[PATCH] gimple UIDs, LTO and -fanalyzer [PR98599]

Jan Hubicka hubicka@ucw.cz
Thu Jan 21 19:09:21 GMT 2021


> On Thu, 2021-01-14 at 15:00 +0100, Jan Hubicka wrote:
> > > On Wed, Jan 13, 2021 at 11:04 PM David Malcolm via Gcc-patches
> > > <gcc-patches@gcc.gnu.org> wrote:
> > > > gimple.h has this comment for gimple's uid field:
> > > > 
> > > >   /* UID of this statement.  This is used by passes that want to
> > > >      assign IDs to statements.  It must be assigned and used by
> > > > each
> > > >      pass.  By default it should be assumed to contain
> > > > garbage.  */
> > > >   unsigned uid;
> > > > 
> > > > and gimple_set_uid has:
> > > > 
> > > >    Please note that this UID property is supposed to be undefined
> > > > at
> > > >    pass boundaries.  This means that a given pass should not
> > > > assume it
> > > >    contains any useful value when the pass starts and thus can
> > > > set it
> > > >    to any value it sees fit.
> > > > 
> > > > which suggests that any pass can use the uid field as an
> > > > arbitrary
> > > > scratch space.
> > > > 
> > > > PR analyzer/98599 reports a case where this error occurs in LTO
> > > > mode:
> > > >   fatal error: Cgraph edge statement index out of range
> > > > on certain inputs with -fanalyzer.
> > > > 
> > > > The error occurs in the LTRANS phase after -fanalyzer runs in the
> > > > WPA phase.  The analyzer pass writes to the uid fields of all
> > > > stmts.
> > > > 
> > > > The error occurs when LTRANS is streaming callgraph edges back
> > > > in.
> > > > If I'm reading things correctly, the LTO format uses stmt uids to
> > > > associate call stmts with callgraph edges between WPA and LTRANS.
> > > > For example, in lto-cgraph.c, lto_output_edge writes out the
> > > > gimple_uid, and input_edge reads it back in.
> > > > 
> > > > Hence IPA passes that touch the uids in WPA need to restore them,
> > > > or the stream-in at LTRANS will fail.
> > > > 
> > > > Is it intended that the LTO machinery relies on the value of the
> > > > uid
> > > > field being preserved during WPA (or, at least, needs to be saved
> > > > and
> > > > restored by passes that touch it)?
> > > 
> > > I belive this is solely at the cgraph stream out to stream in
> > > boundary but
> > > this may be a blurred area since while we materialize the whole
> > > cgraph
> > > at once the function bodies are streamed in on demand.
> > > 
> > > Honza can probably clarify things.
> > 
> > Well, the uids are used to associate cgraph edges with
> > statements.  At
> > WPA stage you do not have function bodies and thus uids serves role
> > of
> > pointers to the statement.  If you load the body in (via get_body)
> > the
> > uids are replaced by pointers and when you stream out uids are
> > recomputed again.
> > 
> > When do you touch the uids?
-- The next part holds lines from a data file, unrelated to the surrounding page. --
/-! ### setSem -/

@[simp] theorem State.setSem_strands (s : State) (c k : Nat) (m : Sem) : (s.setSem c k m).strands = s.strands := rfl
@[simp] theorem State.setSem_tiles (s : State) (c k : Nat) (m : Sem) : (s.setSem c k m).tiles = s.tiles := rfl
@[simp] theorem State.setSem_mem (s : State) (c k : Nat) (m : Sem) : (s.setSem c k m).mem = s.mem := rfl
@[simp] theorem State.setSem_poison (s : State) (c k : Nat) (m : Sem) : (s.setSem c k m).poison = s.poison := rfl
@[simp] theorem State.setSem_cycle (s : State) (c k : Nat) (m : Sem) : (s.setSem c k m).cycle = s.cycle := rfl
@[simp] theorem State.setSem_head (s : State) (c k : Nat) (m : Sem) : (s.setSem c k m).head = s.head := rfl
@[simp] theorem State.setSem_dev (s : State) (c k : Nat) (m : Sem) : (s.setSem c k m).dev = s.dev := rfl
@[simp] theorem State.setSem_faults (s : State) (c k : Nat) (m : Sem) : (s.setSem c k m).faults = s.faults := rfl
@[simp] theorem State.setSem_out (s : State) (c k : Nat) (m : Sem) : (s.setSem c k m).out = s.out := rfl
@[simp] theorem State.setSem_loom (s : State) (c k : Nat) (m : Sem) : (s.setSem c k m).loom = s.loom := rfl
@[simp] theorem State.setSem_cows (s : State) (c k : Nat) (m : Sem) : (s.setSem c k m).cows = s.cows := rfl
@[simp] theorem State.setSem_late (s : State) (c k : Nat) (m : Sem) : (s.setSem c k m).late = s.late := rfl
@[simp] theorem State.setSem_areas (s : State) (c k : Nat) (m : Sem) : (s.setSem c k m).areas = s.areas := rfl
@[simp] theorem State.setSem_su (s : State) (c k : Nat) (m : Sem) : (s.setSem c k m).su = s.su := rfl
@[simp] theorem State.setSem_host (s : State) (c k : Nat) (m : Sem) : (s.setSem c k m).host = s.host := rfl
@[simp] theorem State.setSem_req (s : State) (c k : Nat) (m : Sem) : (s.setSem c k m).req = s.req := rfl
@[simp] theorem State.setSem_agenda (s : State) (c k : Nat) (m : Sem) : (s.setSem c k m).agenda = s.agenda := rfl
@[simp] theorem State.setSem_unit (s : State) (c k : Nat) (m : Sem) : (s.setSem c k m).unit = s.unit := rfl
@[simp] theorem State.setSem_free (s : State) (c k : Nat) (m : Sem) : (s.setSem c k m).free = s.free := rfl
@[simp] theorem State.setSem_focus (s : State) (c k : Nat) (m : Sem) : (s.setSem c k m).focus = s.focus := rfl

/-! ### semAdd -/

@[simp] theorem State.semAdd_strands (s : State) (c k : Nat) (n : BitVec 32) : (s.semAdd c k n).strands = s.strands := rfl
@[simp] theorem State.semAdd_tiles (s : State) (c k : Nat) (n : BitVec 32) : (s.semAdd c k n).tiles = s.tiles := rfl
@[simp] theorem State.semAdd_mem (s : State) (c k : Nat) (n : BitVec 32) : (s.semAdd c k n).mem = s.mem := rfl
@[simp] theorem State.semAdd_poison (s : State) (c k : Nat) (n : BitVec 32) : (s.semAdd c k n).poison = s.poison := rfl
@[simp] theorem State.semAdd_cycle (s : State) (c k : Nat) (n : BitVec 32) : (s.semAdd c k n).cycle = s.cycle := rfl
@[simp] theorem State.semAdd_head (s : State) (c k : Nat) (n : BitVec 32) : (s.semAdd c k n).head = s.head := rfl
@[simp] theorem State.semAdd_dev (s : State) (c k : Nat) (n : BitVec 32) : (s.semAdd c k n).dev = s.dev := rfl
@[simp] theorem State.semAdd_faults (s : State) (c k : Nat) (n : BitVec 32) : (s.semAdd c k n).faults = s.faults := rfl
@[simp] theorem State.semAdd_out (s : State) (c k : Nat) (n : BitVec 32) : (s.semAdd c k n).out = s.out := rfl
@[simp] theorem State.semAdd_loom (s : State) (c k : Nat) (n : BitVec 32) : (s.semAdd c k n).loom = s.loom := rfl
@[simp] theorem State.semAdd_cows (s : State) (c k : Nat) (n : BitVec 32) : (s.semAdd c k n).cows = s.cows := rfl
@[simp] theorem State.semAdd_late (s : State) (c k : Nat) (n : BitVec 32) : (s.semAdd c k n).late = s.late := rfl
@[simp] theorem State.semAdd_areas (s : State) (c k : Nat) (n : BitVec 32) : (s.semAdd c k n).areas = s.areas := rfl
@[simp] theorem State.semAdd_su (s : State) (c k : Nat) (n : BitVec 32) : (s.semAdd c k n).su = s.su := rfl
@[simp] theorem State.semAdd_host (s : State) (c k : Nat) (n : BitVec 32) : (s.semAdd c k n).host = s.host := rfl
@[simp] theorem State.semAdd_req (s : State) (c k : Nat) (n : BitVec 32) : (s.semAdd c k n).req = s.req := rfl
@[simp] theorem State.semAdd_agenda (s : State) (c k : Nat) (n : BitVec 32) : (s.semAdd c k n).agenda = s.agenda := rfl
@[simp] theorem State.semAdd_unit (s : State) (c k : Nat) (n : BitVec 32) : (s.semAdd c k n).unit = s.unit := rfl
@[simp] theorem State.semAdd_free (s : State) (c k : Nat) (n : BitVec 32) : (s.semAdd c k n).free = s.free := rfl
@[simp] theorem State.semAdd_focus (s : State) (c k : Nat) (n : BitVec 32) : (s.semAdd c k n).focus = s.focus := rfl

/-! ### semSet -/

@[simp] theorem State.semSet_strands (s : State) (c k : Nat) (n : BitVec 32) : (s.semSet c k n).strands = s.strands := rfl
@[simp] theorem State.semSet_tiles (s : State) (c k : Nat) (n : BitVec 32) : (s.semSet c k n).tiles = s.tiles := rfl
@[simp] theorem State.semSet_mem (s : State) (c k : Nat) (n : BitVec 32) : (s.semSet c k n).mem = s.mem := rfl
@[simp] theorem State.semSet_poison (s : State) (c k : Nat) (n : BitVec 32) : (s.semSet c k n).poison = s.poison := rfl
@[simp] theorem State.semSet_cycle (s : State) (c k : Nat) (n : BitVec 32) : (s.semSet c k n).cycle = s.cycle := rfl
@[simp] theorem State.semSet_head (s : State) (c k : Nat) (n : BitVec 32) : (s.semSet c k n).head = s.head := rfl
@[simp] theorem State.semSet_dev (s : State) (c k : Nat) (n : BitVec 32) : (s.semSet c k n).dev = s.dev := rfl
@[simp] theorem State.semSet_faults (s : State) (c k : Nat) (n : BitVec 32) : (s.semSet c k n).faults = s.faults := rfl
@[simp] theorem State.semSet_out (s : State) (c k : Nat) (n : BitVec 32) : (s.semSet c k n).out = s.out := rfl
@[simp] theorem State.semSet_loom (s : State) (c k : Nat) (n : BitVec 32) : (s.semSet c k n).loom = s.loom := rfl
@[simp] theorem State.semSet_cows (s : State) (c k : Nat) (n : BitVec 32) : (s.semSet c k n).cows = s.cows := rfl
@[simp] theorem State.semSet_late (s : State) (c k : Nat) (n : BitVec 32) : (s.semSet c k n).late = s.late := rfl
@[simp] theorem State.semSet_areas (s : State) (c k : Nat) (n : BitVec 32) : (s.semSet c k n).areas = s.areas := rfl
@[simp] theorem State.semSet_su (s : State) (c k : Nat) (n : BitVec 32) : (s.semSet c k n).su = s.su := rfl
@[simp] theorem State.semSet_host (s : State) (c k : Nat) (n : BitVec 32) : (s.semSet c k n).host = s.host := rfl
@[simp] theorem State.semSet_req (s : State) (c k : Nat) (n : BitVec 32) : (s.semSet c k n).req = s.req := rfl
@[simp] theorem State.semSet_agenda (s : State) (c k : Nat) (n : BitVec 32) : (s.semSet c k n).agenda = s.agenda := rfl
@[simp] theorem State.semSet_unit (s : State) (c k : Nat) (n : BitVec 32) : (s.semSet c k n).unit = s.unit := rfl
@[simp] theorem State.semSet_free (s : State) (c k : Nat) (n : BitVec 32) : (s.semSet c k n).free = s.free := rfl
@[simp] theorem State.semSet_focus (s : State) (c k : Nat) (n : BitVec 32) : (s.semSet c k n).focus = s.focus := rfl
At WPA time or from small IPA pass in
> > ltrans?
> 
> The analyzer is here in passes.def:
>   INSERT_PASSES_AFTER (all_regular_ipa_passes)
>   NEXT_PASS (pass_analyzer);
> 
> and so in LTO runs as the first regular IPA pass at WPA time,
> when do_whole_program_analysis calls:
>   execute_ipa_pass_list (g->get_passes ()->all_regular_ipa_passes);
> 
> FWIW I hope to eventually have a way to summarize function bodies in
> the analyzer, but I don't yet, so I'm currently brute forcing things by
> loading all function bodies at the start of the analyzer (when
> -fanalyzer is enabled).
> 
> I wonder if that's messing things up somehow?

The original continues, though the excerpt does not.